There are a couple standout visualization packages that do not require specialized knowledge. Tableau Public is a free desktop application that covers all the most common visualizations extremely well. The recession job growth chart in figure 2 comes from Tableau Public’s Gallery, which gives a good sense of what it is capable of. All of its visualizations offer interactive filters and web exports, a massive advantage over standard spreadsheet software. Unfortunately, Tableau Public only runs on the Windows operating system.

IBM’s Many Eyes is a Java-based web application for publicly sharing data and visualizations. There are many data sets already available, making it ideal for practicing and getting a feel for the possibilities of more sophisticated forms such as network diagrams and sentence trees. The text visualizations in particular stand out as potentially enlightening: try throwing survey responses or a favorite text into them to see if you can reveal an interesting motif. Many Eyes’ chief disadvantages are that everything posted is public—so one must be careful of exposing potentially sensitive data—and that it is unlikely to improve beyond its current state because its creators (Fernanda Viégas and Martin Wattenberg) no longer work at IBM.

I created the example treemap in figure 3 using Many Eyes. It shows a number of data aspects in one compact display. Data points are sorted into two categories (For-Profit Press on the left, University Press on the right), the size of the rectangles corresponds to the number of documents published, and the coloring shows ratio of citations received to documents published (blue is low, orange is high).
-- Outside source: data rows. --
-- ==== Sys2Proof/Machine/Legal.lean ====
section
/-! DEFINITION. The causes of illegal-instruction that an instruction's operands, types and hints give (R62), in the context of
the group that reaches it. Causes that only bits of the word show (a reserved code, a field that is not zero) are found by
Decode.lean. -/

namespace Sys2Proof.Machine

/-- What legality depends on besides the instruction: the group's lane-register allocation (R16), whether it is a tenant
group (R51, R61), which set flags its clause header marks valid (R54), and whether the word is the last of its clause. -/
structure LCtx where
  regs : Nat
  tenant : Bool
  f0v : Bool
  f1v : Bool
  last : Bool
  deriving DecidableEq, Repr

/-- The context in which nothing but the instruction itself can be illegal. -/
def LCtx.free : LCtx := { regs := 256, tenant := false, f0v := true, f1v := true, last := true }

/-- A cause where a condition holds. -/
def when_ (b : Bool) (code : Nat) : List Nat := if b then [code] else []

/-- Whether a type's values fill 64 bits (R126). -/
def wideTy : Ty → Bool
  | .s64 | .n64 => true
  | _ => false

/-- Operand size in bytes at a type's operating width. -/
def tyBytes : Ty → Nat
  | .s8 | .n8 | .e4m3 | .e5m2 | .e8m0 => 1
  | .s16 | .n16 | .f16 | .bf16 => 2
  | .s32 | .n32 | .f32 => 4
  | .s64 | .n64 => 8
  | .i4 | .i3 => 1

/-- Bytes of an operand at the operating width of an arithmetic instruction: W = 32 unless the type is a 64-bit one (R126, R156). -/
def opBytes (t : Ty) : Nat := if wideTy t then 8 else 4

def signedTy : Ty → Bool
  | .s8 | .s16 | .s32 | .s64 => true
  | _ => false

/-- The integer types of memory accesses: codes 0x0 to 0x7 (R185). -/
def memTy : Ty → Bool
  | .s8 | .s16 | .s32 | .s64 | .n8 | .n16 | .n32 | .n64 => true
  | _ => false

def isIntTy (t : Ty) : Bool := memTy t

def tS32N32S64N64 : List Ty := [.s32, .n32, .s64, .n64]
def tN32N64 : List Ty := [.n32, .n64]
def tS32S64 : List Ty := [.s32, .s64]
def tFloats : List Ty := [.f32, .f16, .bf16]
def tHalf : List Ty := [.f16, .bf16]

/-- A type outside the instruction's list is a reserved field (R127, R157). -/
def tyC (t : Ty) (l : List Ty) : List Nat := when_ (!(l.contains t)) 2

/-- A lane register: below the allocation (R16), and even where it names a pair (R47). -/
def laneC (x : LCtx) (wide : Bool) (r : BitVec 8) : List Nat :=
  when_ (decide (x.regs ≤ r.toNat)) 6 ++ when_ (wide && r.getLsbD 0) 7

def dstC (x : LCtx) (wide : Bool) : Dst → List Nat
  | .lane r => laneC x wide r
  | .uni _ => []

def rsrcC (x : LCtx) (wide : Bool) : RSrc → List Nat
  | .lane r => laneC x wide r
  | .uni _ => []

/-- A constant-bank offset is below 65,536 and a multiple of the operand's size (R46). -/
def cbankC (size : Nat) (off : BitVec 32) : List Nat := when_ (decide (65536 ≤ off.toNat) || off.toNat % size != 0) 5

def srcC (x : LCtx) (wide : Bool) (size : Nat) : Src → List Nat
  | .lane r => laneC x wide r
  | .uni _ => []
  | .imm _ => []
  | .cbank _ off => cbankC size off

def Dst.isUni : Dst → Bool
  | .uni _ => true
  | .lane _ => false

def PReg.isUni : PReg → Bool
  | .uni _ => true
  | .lane _ => false

def RSrc.isLane : RSrc → Bool
  | .lane _ => true
  | .uni _ => false

def Src.isLane : Src → Bool
  | .lane _ => true
  | _ => false

/-- A uniform destination with a lane-class source (R48). -/
def mixC (uni : Bool) (lanes : List Bool) : List Nat := when_ (uni && lanes.any id) 5

/-- The common fields: the reserved guard (R52) and the flag bits (R54); `needs` tells a variable-latency instruction that
writes a register (R23). -/
def ctlC (x : LCtx) (needs : Bool) (c : Ctl) : List Nat :=
  when_ (c.gn && c.gp == 7) 3
    ++ when_ (!c.fset && c.fsel) 9
    ++ when_ (c.fset && !(if c.fsel then x.f1v else x.f0v)) 9
    ++ when_ (needs && !c.fset) 9

/-- A two-source data instruction (R126, R127). -/
def c2 (x : LCtx) (c : Ctl) (l : List Ty) (t : Ty) (d : Dst) (a : RSrc) (b : Src) : List Nat :=
  ctlC x false c ++ tyC t l ++ dstC x (wideTy t) d ++ rsrcC x (wideTy t) a ++ srcC x (wideTy t) (opBytes t) b
    ++ mixC (Dst.isUni d) [RSrc.isLane a, Src.isLane b]

/-- A one-source data instruction. -/
def c1 (x : LCtx) (c : Ctl) (l : List Ty) (t : Ty) (d : Dst) (a : RSrc) : List Nat :=
  ctlC x false c ++ tyC t l ++ dstC x (wideTy t) d ++ rsrcC x (wideTy t) a ++ mixC (Dst.isUni d) [RSrc.isLane a]

/-- A three-register data instruction (R49). -/
def c3 (x : LCtx) (c : Ctl) (l : List Ty) (t : Ty) (d : Dst) (a b e : RSrc) : List Nat :=
  ctlC x false c ++ tyC t l ++ dstC x (wideTy t) d ++ rsrcC x (wideTy t) a ++ rsrcC x (wideTy t) b
    ++ rsrcC x (wideTy t) e ++ mixC (Dst.isUni d) [RSrc.isLane a, RSrc.isLane b, RSrc.isLane e]

/-- Whether a scalar 16-bit float immediate has bits in its upper half (R158). -/
def imm16C (t : Ty) : Src → List Nat
  | .imm v => when_ (tHalf.contains t && v.toNat / 65536 != 0) 2
  | _ => []

def notSr (r : Rnd) : List Nat := when_ (r == .sr) 2

/-- Special registers (R17, R51, R251): existing numbers, the system ones, and the writable ones. -/
def spExists (n : BitVec 8) : Bool :=
  let k := n.toNat
  decide (k ≤ 0x05) || (decide (0x08 ≤ k) && decide (k ≤ 0x11)) || (decide (0x40 ≤ k) && decide (k ≤ 0x85))

def spWritable (n : BitVec 8) : Bool :=
  let k := n.toNat
  k == 0x10 || (decide (0x40 ≤ k) && decide (k ≤ 0x7F)) || k == 0x80 || k == 0x81 || k == 0x83

def spWide (n : BitVec 8) : Bool :=
  let k := n.toNat
  (decide (0x08 ≤ k) && decide (k ≤ 0x0F)) || k == 0x83

/-- A tenant that names 0x80 to 0xFF (privilege), else a number that does not exist or may not be written (R17, R51). -/
def spC (x : LCtx) (write : Bool) (n : BitVec 8) : List Nat :=
  if x.tenant && decide (0x80 ≤ n.toNat) then [4]
  else when_ (!(spExists n) || (write && !(spWritable n))) 8

/-- An even register names a uniform pair (R95). -/
def upairC (n : BitVec 6) : List Nat := when_ (n.getLsbD 0) 7

def memIxC (x : LCtx) : MemIx → List Nat
  | .idx v => laneC x false v
  | .off _ => []

def memIxLane : MemIx → Bool
  | .idx _ => true
  | .off _ => false

def optIxC (x : LCtx) : Option (BitVec 8) → List Nat
  | some v => laneC x false v
  | none => []

/-- The value operand of an atomic (R188). -/
def atomValC (x : LCtx) (t : Ty) (op : AtomOp) (f uni red : Bool) : AtomVal → List Nat
  | .imm _ => when_ (op == .cas) 2 ++ when_ (f && !(t == .n32 && [AtomOp.add, .min, .max].contains op)) 2
      ++ when_ (red && [AtomOp.exch, .cas].contains op) 2
  | .reg v cmp =>
    when_ (op != .cas && cmp != .lane 0) 2
      ++ when_ (f && !(t == .n32 && [AtomOp.add, .min, .max].contains op)) 2
      ++ when_ (red && [AtomOp.exch, .cas].contains op) 2
      ++ rsrcC x (wideTy t) v ++ (if op == .cas then rsrcC x (wideTy t) cmp else [])
      ++ mixC uni [RSrc.isLane v, op == .cas && RSrc.isLane cmp]

/-- A barrier or ring operand from an immediate: its limits (R198). -/
def immLimC (hi : Nat) : USrc → List Nat
  | .imm v => when_ (v == 0 || decide (hi < v.toNat)) 2
  | .uni _ => []

/-- Barrier and ring instructions: scope codes 0x0 to 0x5 (R197). -/
def objC (sc : Scope) : List Nat := when_ ([Scope.host, .pool, .fab].contains sc) 2

/-- Device-memory scopes 0x0 to 0x7, zero for a relaxed load or store (R186). -/
def ldstScC (o : Ord) (sc : Scope) : List Nat := when_ (sc == .fab || (o == .none && sc != .grp)) 2

def priv (x : LCtx) : List Nat := when_ x.tenant 4

/-- The last three banks' rows and columns are in the word; `full` asks that the column count field be zero (R233). -/
def fullC (full : Bool) (nc : BitVec 11) : List Nat := when_ (full && nc != 0) 2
What is more, the live treemap on the website provides users with the ability to rearrange how the data are presented, swapping 2008 figures for 2009, substituting SCImago Journal Rank for either citations received or documents published, or zooming in on a particular publisher type. One could also add other categorizations, such as open versus closed access. However, this image also shows some of the pitfalls of Many Eyes, as one cannot control the font size or color scheme. The only way to have complete control over presentation is by using programming languages and design software.

Data visualization is meant to illuminate, not obfuscate. Even as you add more layers and reveal additional dimensions, the data’s structure and message should become easier to interpret. If a design is only adding more and more complexity then it is going against the very purpose of representation. If anything, the first step in data visualization is not adding extra dimensions with color or providing for interactivity with a set of data filters for viewers to choose from. Instead, it is avoiding all the mistakes that make for misleading infographics. I highly recommend Darrell Huff’s classic How to Lie with Statistics for a thorough but accessible overview of common mistakes in data presentation.¹⁶ For a piece more specific to libraries, try Ray Lyons’ superb blog post “Beauty Is As Beauty Does,” which debunks much of the glamor of 3D effects and flashy infographics in favor of accurate representation of data.¹⁷

It bears repeating: the first step to good data visualization is good data. Most of the thought and effort should go into to collecting and analyzing data; playing with visuals until you find a compelling option is the reward for your due diligence.